Madalyn Murray O’Hair, Allen Ginsberg and Timothy Leary were the New Anger’s avatars. Apostles of an unbounded, uninhibited, secular self, they taught that unbridled rage was a legitimate — and potentially powerful — response to the repressive features of American life.

Now “part of the establishment,” the New Anger manifests itself in “attitude” even more than behavior. Sometimes — when a worker “goes postal,” a driver releases “road rage,” or John McEnroe “disses” an umpire — the New Anger is directed at real people. But since angri-culture originates in narcissistic self-absorption, claims of personal authenticity, and the illusion of freedom, it often manifests itself in “an imaginary war perpetually fought against a faceless enemy who is everywhere because he is nowhere.”

Important elements of the argument are not new. The shadows of Allan Bloom’s The Closing of the American Mind fall on many pages of A Bee in the Mouth. Nonetheless, Wood has identified a troubling cultural phenomenon. Satisfying a thirst for the attention of others, albeit temporarily, the New Anger — as flamboyant, self-righteous, public performance — permeates popular culture and politics: in hip-hop and rap music; in the trash talk, taunts and tirades on TV, radio, the blogosphere, basketball courts, and end zones of football stadiums; in negative campaign ads and the politics of personal destruction.

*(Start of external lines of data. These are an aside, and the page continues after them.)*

-- ==== Sys2Proof/Machine/Decoder.lean ====
section
/-! DEFINITION. The decoder commands (42_decoder.md). -/

namespace Sys2Proof.Machine

/-- A tree write while the decoder is ACTIVE raises SEQUENCE and writes nothing (42_decoder.md R140-R142). -/
def State.writeTree (s : State) (i : NodeIndex) (v : Node) : State :=
  if s.dec.state = .active then s.raiseDec .sequence else s.setNode i v

/-- TREE_LEAF (42_decoder.md R141). Index 511 is an illegal command (30_encoding.md R92; log entry 7). -/
def execTreeLeaf (i : NodeIndex) (y : Symbol) (s : State) : Result :=
  .next (if nodeIndexOk i then s.writeTree i (.leaf y) else s.illegalCommand (encode (.treeLeaf i y)))

/-- TREE_INT (42_decoder.md R142); the children are not checked. Index 511 is an illegal command (30_encoding.md R92; log
entry 7). -/
def execTreeInt (i l r : NodeIndex) (s : State) : Result :=
  .next (if nodeIndexOk i then s.writeTree i (.internal l r) else s.illegalCommand (encode (.treeInt i l r)))

/-- `DEC_N <- v`. -/
def State.setN (s : State) (v : BitVec 32) : State := { s with dec := { s.dec with n := v } }

/-- DEC_SETN (42_decoder.md R143). -/
def execDecSetn (h : BitVec 1) (d : BitVec 16) (s : State) : Result :=
  .next (if s.dec.state = .active then s.raiseDec .sequence else s.setN (setHalf s.dec.n h d))

/-- `DEC_STATE <- v`. -/
def State.setDecState (s : State) (v : EngState) : State := { s with dec := { s.dec with state := v } }

/-- DEC_START (42_decoder.md R147): clear, then EMPTY_INPUT, then CORRUPT_TREE, then ACTIVE. -/
def execDecStart (s : State) : Result :=
  .next
    (if s.dec.n = 0 then s.clearDecJob.raiseDec .emptyInput
     else if validTree s.dec.tree = false then s.clearDecJob.raiseDec .corruptTree
     else s.clearDecJob.setDecState .active)

/-- `DEC_BITS <- DEC_BITS + 1` (42_decoder.md R148; D28). -/
def State.countBit (s : State) : State := { s with dec := { s.dec with bits := s.dec.bits + 1 } }

/-- `DEC_CUR <- i`. -/
def State.moveTo (s : State) (i : NodeIndex) : State := { s with dec := { s.dec with cur := i } }

/-- `DEC_EMITTED <- DEC_EMITTED + 1`. -/
def State.countEmitted (s : State) : State := { s with dec := { s.dec with emitted := s.dec.emitted + 1 } }

/-- The LEAF arm of WalkBit: emit, count, back to the root, DONE when the new count is the target (42_decoder.md R148). -/
def State.deliver (s : State) (y : Symbol) : State :=
  let t := ((s.emit (.decSym y)).countEmitted).moveTo Config.ROOT
  if s.dec.emitted + 1 = s.dec.n then t.setDecState .done else t

/-- WalkBit (42_decoder.md R148): bit 0 follows `left`, bit 1 `right`. The CORRUPT_TREE arms also take a pointer that names
no node; no job reaches them (log entry 9). -/
def walkBit (s : State) (b : Bool) : State :=
  match s.node s.dec.cur with
  | some (.internal l r) =>
    let nxt := if b then r else l
    if nxt = Config.NIL then s.countBit.raiseDec .invalidPath
    else
      match s.node nxt with
      | some (.leaf y) => s.countBit.deliver y
      | some (.internal _ _) => s.countBit.moveTo nxt
      | some .empty | none => s.countBit.raiseDec .corruptTree
  | some .empty | some (.leaf _) | none => s.countBit.raiseDec .corruptTree

/-- One pass of DEC_BYTE's loop: once the job is no longer ACTIVE the remaining bits are not walked (42_decoder.md R149). -/
def walkWhileActive (s : State) (b : Bool) : State := if s.dec.state = .active then walkBit s b else s

/-- `DEC_EXTRA <- 1` (10_state.md R38). -/
def State.setExtra (s : State) : State := { s with dec := { s.dec with extra := true } }

/-- DEC_BYTE (42_decoder.md R149). -/
def execDecByte (v : Byte) (s : State) : Result :=
  match s.dec.state with
  | .error => .next s
  | .idle => .next (s.raiseDec .sequence)
  | .done => .next s.setExtra
  | .active => .next ((byteBits v).foldl walkWhileActive s)

/-- A textual bit in a job that is ACTIVE or DONE (42_decoder.md R150). -/
def feedChar (c : Byte) (s : State) : State :=
  match charBit c with
  | none => s.raiseDec .invalidBit
  | some b => if s.dec.state = .done then s.setExtra else walkBit s b

/-- DEC_BITCHAR (42_decoder.md R150). -/
def execDecBitchar (c : Byte) (s : State) : Result :=
  match s.dec.state with
  | .error => .next s
  | .idle => .next (s.raiseDec .sequence)
  | .active | .done => .next (feedChar c s)

/-- DEC_END (42_decoder.md R151). -/
def execDecEnd (s : State) : Result :=
  match s.dec.state with
  | .error | .done => .next s
  | .idle => .next (s.raiseDec .sequence)
  | .active => .next (s.raiseDec .truncatedStream)

end Sys2Proof.Machine
end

Unfortunately, Wood’s partisan preoccupations mar his ability to understand the origins, nature, and significance of the New Anger. His right-wing prism imprisons. He does not follow the evidence wherever it takes him. And so, A Bee in the Mouth deserves to be derided as a cri de Coors that Scaife-goats the 1960s and Bush-whacks ideological adversaries.

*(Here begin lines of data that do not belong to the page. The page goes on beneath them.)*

/-! ### `countBit` -/

@[simp] theorem State.countBit_enc : (s.countBit).enc = s.enc := rfl
@[simp] theorem State.countBit_dec_tree : (s.countBit).dec.tree = s.dec.tree := rfl
@[simp] theorem State.countBit_dec_state : (s.countBit).dec.state = s.dec.state := rfl
@[simp] theorem State.countBit_dec_err : (s.countBit).dec.err = s.dec.err := rfl
@[simp] theorem State.countBit_dec_n : (s.countBit).dec.n = s.dec.n := rfl
@[simp] theorem State.countBit_dec_cur : (s.countBit).dec.cur = s.dec.cur := rfl
@[simp] theorem State.countBit_dec_emitted : (s.countBit).dec.emitted = s.dec.emitted := rfl
@[simp] theorem State.countBit_dec_bits : (s.countBit).dec.bits = s.dec.bits + 1 := rfl
@[simp] theorem State.countBit_dec_extra : (s.countBit).dec.extra = s.dec.extra := rfl
@[simp] theorem State.countBit_cmd : (s.countBit).cmd = s.cmd := rfl
@[simp] theorem State.countBit_io : (s.countBit).io = s.io := rfl

/-! ### `moveTo` -/

@[simp] theorem State.moveTo_enc (i : NodeIndex) : (s.moveTo i).enc = s.enc := rfl
@[simp] theorem State.moveTo_dec_tree (i : NodeIndex) : (s.moveTo i).dec.tree = s.dec.tree := rfl
@[simp] theorem State.moveTo_dec_state (i : NodeIndex) : (s.moveTo i).dec.state = s.dec.state := rfl
@[simp] theorem State.moveTo_dec_err (i : NodeIndex) : (s.moveTo i).dec.err = s.dec.err := rfl
@[simp] theorem State.moveTo_dec_n (i : NodeIndex) : (s.moveTo i).dec.n = s.dec.n := rfl
@[simp] theorem State.moveTo_dec_cur (i : NodeIndex) : (s.moveTo i).dec.cur = i := rfl
@[simp] theorem State.moveTo_dec_emitted (i : NodeIndex) : (s.moveTo i).dec.emitted = s.dec.emitted := rfl
@[simp] theorem State.moveTo_dec_bits (i : NodeIndex) : (s.moveTo i).dec.bits = s.dec.bits := rfl
@[simp] theorem State.moveTo_dec_extra (i : NodeIndex) : (s.moveTo i).dec.extra = s.dec.extra := rfl
@[simp] theorem State.moveTo_cmd (i : NodeIndex) : (s.moveTo i).cmd = s.cmd := rfl
@[simp] theorem State.moveTo_io (i : NodeIndex) : (s.moveTo i).io = s.io := rfl

/-! ### `countEmitted` -/

@[simp] theorem State.countEmitted_enc : (s.countEmitted).enc = s.enc := rfl
@[simp] theorem State.countEmitted_dec_tree : (s.countEmitted).dec.tree = s.dec.tree := rfl
@[simp] theorem State.countEmitted_dec_state : (s.countEmitted).dec.state = s.dec.state := rfl
@[simp] theorem State.countEmitted_dec_err : (s.countEmitted).dec.err = s.dec.err := rfl
@[simp] theorem State.countEmitted_dec_n : (s.countEmitted).dec.n = s.dec.n := rfl
@[simp] theorem State.countEmitted_dec_cur : (s.countEmitted).dec.cur = s.dec.cur := rfl
@[simp] theorem State.countEmitted_dec_emitted : (s.countEmitted).dec.emitted = s.dec.emitted + 1 := rfl
@[simp] theorem State.countEmitted_dec_bits : (s.countEmitted).dec.bits = s.dec.bits := rfl
@[simp] theorem State.countEmitted_dec_extra : (s.countEmitted).dec.extra = s.dec.extra := rfl
@[simp] theorem State.countEmitted_cmd : (s.countEmitted).cmd = s.cmd := rfl
@[simp] theorem State.countEmitted_io : (s.countEmitted).io = s.io := rfl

Wood insists that the “New Anger tends more to the political left than the political right.” He believes that once-angry conservative white males have turned their attention “to Home Depot and bass fishing.” For Americans now, “the primary image of anger” is Howard Dean, Al Gore, or a millionaire rapper. And the “leftist anger group” MoveOn.org. But not Tom DeLay, Pat Robertson or the Swift Boat Veterans for Truth. Those who believe that anger is caused by secularists, proponents of identity politics, and taboos against the politically incorrect “offer genuine insights.” Wood seems rather unconcerned about angry racists, homophobes, violent opponents of abortion, and civil-liberties-suppressing “super-patriots.”

In popular culture, Wood deems Bob Dylan’s protest songs “a kind of memo” to angri-culture, dividing the world into “weak good guys and powerful creeps.” But country music’s anger at a cultural elite that “proclaims its open-mindedness while simultaneously expressing contempt for traditional values” is “warranted.” Wood acknowledges, grudgingly, that right-wing anger dominates talk radio. But he focuses on Howard Stern and Don Imus, who are not conservatives, proclaims Rush Limbaugh a master of “comic tone and timing” who is not himself angry, and says nothing at all about Ann Coulter, Bill O’Reilly and Neal Boortz.

The New Anger deserves a deeper and more dispassionate analysis. So, knock on Wood, let’s hope someone with fewer axioms to grind will explain why so many Americans act as if they have a bee in the mouth.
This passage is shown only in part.